Primary Hyperoxaluria Type 1 - PubMed
3 days ago
- #Kidney Disease
- #Genetic Disorder
- #Primary Hyperoxaluria
- Primary Hyperoxaluria Type 1 (PH1) is caused by a deficiency of the liver enzyme alanine-glyoxylate aminotransferase (AGT), leading to excessive oxalate production.
- PH1 presents in infancy (10%), childhood/adolescence (70%), or adulthood (20%), with symptoms including nephrolithiasis and nephrocalcinosis.
- Untreated PH1 progresses to chronic kidney disease (CKD) and systemic oxalosis, affecting bones, heart, and retina, potentially leading to death.
- Diagnosis involves detecting high urinary oxalate levels and identifying biallelic pathogenic variants in the AGXT gene.
- Treatment includes pyridoxine for responsive AGXT variants, RNAi therapeutics (lumasiran, nedosiran), and liver transplantation.
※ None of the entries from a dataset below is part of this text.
/-- A participant's fold of block b (R396 to R398). -/
def Dev.foldPart (d : Dev) (j : PJob) (b : Nat) (edc : List EdcFail) (mism : Bool) : Dev :=
  let acc : Option (Bool × Bytes) := if j.far then some (false, zeroBlock) else j.blocks.get (fun _ => none) b
  match acc, j.land.get (fun _ => none) (b / 16), j.next with
  | some (e, a), some l, some next =>
    if 16 * j.nlb ≤ b ∨ j.sent.contains b ∨ j.freedBy + j.jwin ≤ b then d
    else
      let d := ((d.eceUnits (if j.far then 2 else 3)).ringUnits j.port.val 1).chunkBad l j.sent j.job (b / 16) j.tgt
      let (x, d) := d.chunkBlock l (b % 16) edc
      let (d, m) := d.laneCheck mism j.job b j.tgt
      let err := e || x.isNone || m
      let d := d.bump .ece (if j.far then 1 else 0)
      let d := if err then d.bump .ece 3 else d
      let out := if err then zeroBlock else foldBytes j.part.coef a (x.getD zeroBlock)
      let freed := if j.far then 0 else j.freed + 1
      let j' : PJob := { j with sent := b :: j.sent, errs := if err then b :: j.errs else j.errs, blocks := j.blocks.set (fun _ => none) b none
                                freed := freed, traffic := d.now }
      let same (y : PJob) : Bool := decide (y.tgt = j.tgt ∧ y.job = j.job)
      let allSent := decide (j'.sent.length = 16 * j.nlb)
      let d : Dev := d.modRng fun r => { r with pjobs := if allSent then r.pjobs.filter fun y => !same y else r.pjobs.map fun y => if same y then j' else y }
      let d := d.originate j.port { ftype := 0x91, flags := err.toNat + (if b + 1 = 16 * j.nlb then 4 else 0), dst := next, tgt := j.tgt, job := j.job
                                    block := b, body := out }
      let d := if j.far then d else d.originate (opp j.port) { ftype := 0x20, dst := j.prev, tgt := j.tgt, job := j.job, body := padTo 16 (leBytes 4 freed) }
      if allSent then (d.sendJend j.port j.tgt j.tgt j.job 0 d.nodeId (j'.errs.foldl min (j'.errs.headD 0)) j'.errs.length).showJobs else d
  | _, _, _ => d

/-- Sector i of a result is complete: a marked sector reads as zeros (R399). -/
def Dev.sectorDone (d : Dev) (j : TJob) (i : Nat) : Dev :=
  let bad := j.errs.contains i
  let d := if bad ∧ j.dest = 0 then
      (List.range 32).foldl (fun (d : Dev) k => d.lineWrite (d.resultLine j i + k) (List.replicate 128 0) []) d else d
  if j.dest = 0 then d
  else
    let d := d.mapCache (fun c => decide (c.nsid = j.nsid ∧ c.lba = j.lba + i)) fun c => { c with lines := 32, zero := bad }
    let d := match d.ns? j.nsid with | some n => d.syncZone n (j.lba / n.zs) | none => d
    let mark (y : TJob) : TJob := if y.job = j.job then { y with posted := i :: y.posted } else y
    (d.modRng fun r => { r with tjobs := r.tjobs.map mark }).noteSector (secKey j.nsid (j.lba + i)) true

/-- The target's combination of block b (R396): the side blocks that exist, and COEF × its own chunk block if it is listed. (DESIGN CHOICE, log entry 66) -/
def Dev.combineBlock (d : Dev) (j : TJob) (b : Nat) (edc : List EdcFail) (mism : Bool) : Dev :=
  let side (es : List JPart) (p : Nat) : Option (Bool × Bytes) := if es = [] then some (false, zeroBlock) else j.blocks.get (fun _ => none) (2 * b + p)
  let own : Option (Option (JPart × Land)) := match j.own with
    | none => some none
    | some e => (j.land.get (fun _ => none) (b / 16)).map fun l => some (e, l)
  match side j.east 0, side j.west 1, own with
  | some (e0, x0), some (e1, x1), some own =>
    if 16 * j.nlb ≤ b ∨ j.done.contains b ∨ (j.dest = 0 ∧ j.delivered + j.window ≤ b / 16) then d
    else
      let d := d.eceUnits (1 + (j.east != []).toNat + (j.west != []).toNat + j.own.isSome.toNat)
      let acc := foldBytes 1 x0 x1
      let (r, d) : Option Bytes × Dev := match own with
        | none => (some acc, d)
        | some (e, l) =>
          let d := d.chunkBad l j.done j.job (b / 16) d.nodeId
          let (x, d) := d.chunkBlock l (b % 16) edc
          (x.map fun x => foldBytes e.coef acc x, d)
      let (d, m) := d.laneCheck mism j.job b d.nodeId
      let err := e0 || e1 || r.isNone || m
      let d := d.bump .ece 2
      let d := if err then d.bump .ece 3 else d
      let out := if err then zeroBlock else r.getD zeroBlock
      let j' : TJob := { j with done := b :: j.done, errs := if err ∧ ¬ j.errs.contains (b / 16) then b / 16 :: j.errs else j.errs
                                blocks := (j.blocks.set (fun _ => none) (2 * b) none).set (fun _ => none) (2 * b + 1) none }
      let d : Dev := d.modRng fun r => { r with tjobs := r.tjobs.map fun y => if y.job = j.job then j' else y }
      let line := d.resultLine j (b / 16) + 2 * (b % 16)
      let d := (d.lineWrite line (out.take 128) []).lineWrite (line + 1) (out.drop 128) []
      let credit (d : Dev) (es : List JPart) (p : Fin 2) : Dev := match es.getLast? with
        | some e => d.originate p { ftype := 0x20, dst := e.node, tgt := d.nodeId, job := j.job, body := padTo 16 (leBytes 4 j'.done.length) }
        | none => d
      let d := credit (credit d j.east 0) j.west 1
      if j'.full.contains (b / 16) then d.sectorDone j' (b / 16) else d
  | _, _, _ => d

/-- ECE_FOLD (R396 to R398, R403): block b of a job, at a participant (the target `tgt` is another node) or at the target itself (`own`). `mism` says
that the lanes disagree. It acts once the inputs are in the buffer, the window is open and the arbiter grants ECE, which is charged 2 units for each block read or
written (R237, Table 13.8). (DESIGN CHOICE, log entry 26; DESIGN CHOICE, log entry 66) -/
def execEceFold (own : Bool) (tgt : Byte) (job : BitVec 16) (b : Nat) (edc : List EdcFail) (mism : Bool) (s : State) : Out :=
  s.doesIn 1 fun d => d.ringDo fun d =>
    if own then match d.rng.tjobs.find? fun j => decide (j.job = job.toNat) with
      | some j => if d.eceTurn then d.combineBlock j b edc mism else d
      | none => d
    else match d.rng.pjobs.find? fun j => decide (j.tgt = tgt.toNat ∧ j.job = job.toNat) with
      | some j => if d.eceTurn then d.foldPart j b edc mism else d
      | none => d

/-- The bound of R401 in ns. -/
def Dev.jobBound (d : Dev) : Nat := d.fld F.RNG_JOB_JOB_MS * 10 * 1000000

/-- JOB_TIMEOUT (R401): no ACC block on a side that still owes some. (DESIGN CHOICE, log entry 7) -/
def execJobTimeout (job : BitVec 16) (s : State) : Out :=
  s.doesIn 1 fun d => d.ringDo fun d =>
    match d.rng.tjobs.find? fun j => decide (j.job = job.toNat) with
    | none => d
    | some j =>
      let owes (es : List JPart) (p : Nat) : Bool :=
        es != [] && (List.range (16 * j.nlb)).any fun b => !j.done.contains b && (j.blocks.get (fun _ => none) (2 * b + p)).isNone
      if (owes j.east 0 && decide (j.lastE + d.jobBound ≤ d.now)) || (owes j.west 1 && decide (j.lastW + d.jobBound ≤ d.now)) then
        d.failJob j (stRing 0xD4) 0
      else d

/-- PARTICIPANT_TIMEOUT (R401): no block sent, no JCREDIT or ACC received. The job is abandoned, and the target is told with JEND STATUS 2. -/
def execParticipantTimeout (tgt : Byte) (job : BitVec 16) (s : State) : Out :=
  s.doesIn 1 fun d => d.ringDo fun d =>
    match d.rng.pjobs.find? fun j => decide (j.tgt = tgt.toNat ∧ j.job = job.toNat) with
    | none => d
    | some j =>
      if j.traffic + d.jobBound ≤ d.now then
        let d : Dev := d.modRng fun r => { r with pjobs := r.pjobs.filter fun y => decide (¬ (y.tgt = j.tgt ∧ y.job = j.job)) }
        (d.sendJend j.port j.tgt j.tgt j.job 2 d.nodeId (j.errs.foldl min (j.errs.headD 0)) j.errs.length).showJobs.pruneOrders
      else d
- Supportive care focuses on reducing stone formation, preserving kidney function, and may require dialysis or kidney transplantation.
- Lifelong surveillance is necessary to monitor kidney function, urine oxalate levels, and signs of systemic oxalosis.
- Avoid volume depletion, high oxalate foods, excessive vitamin C, and nephrotoxic drugs.
- Family screening is recommended due to intrafamilial variability and the availability of effective treatments.
- Pregnancy in PH1 requires close monitoring, with caution advised regarding the use of RNAi therapeutics.
- PH1 is inherited in an autosomal recessive manner, with genetic counseling recommended for at-risk families.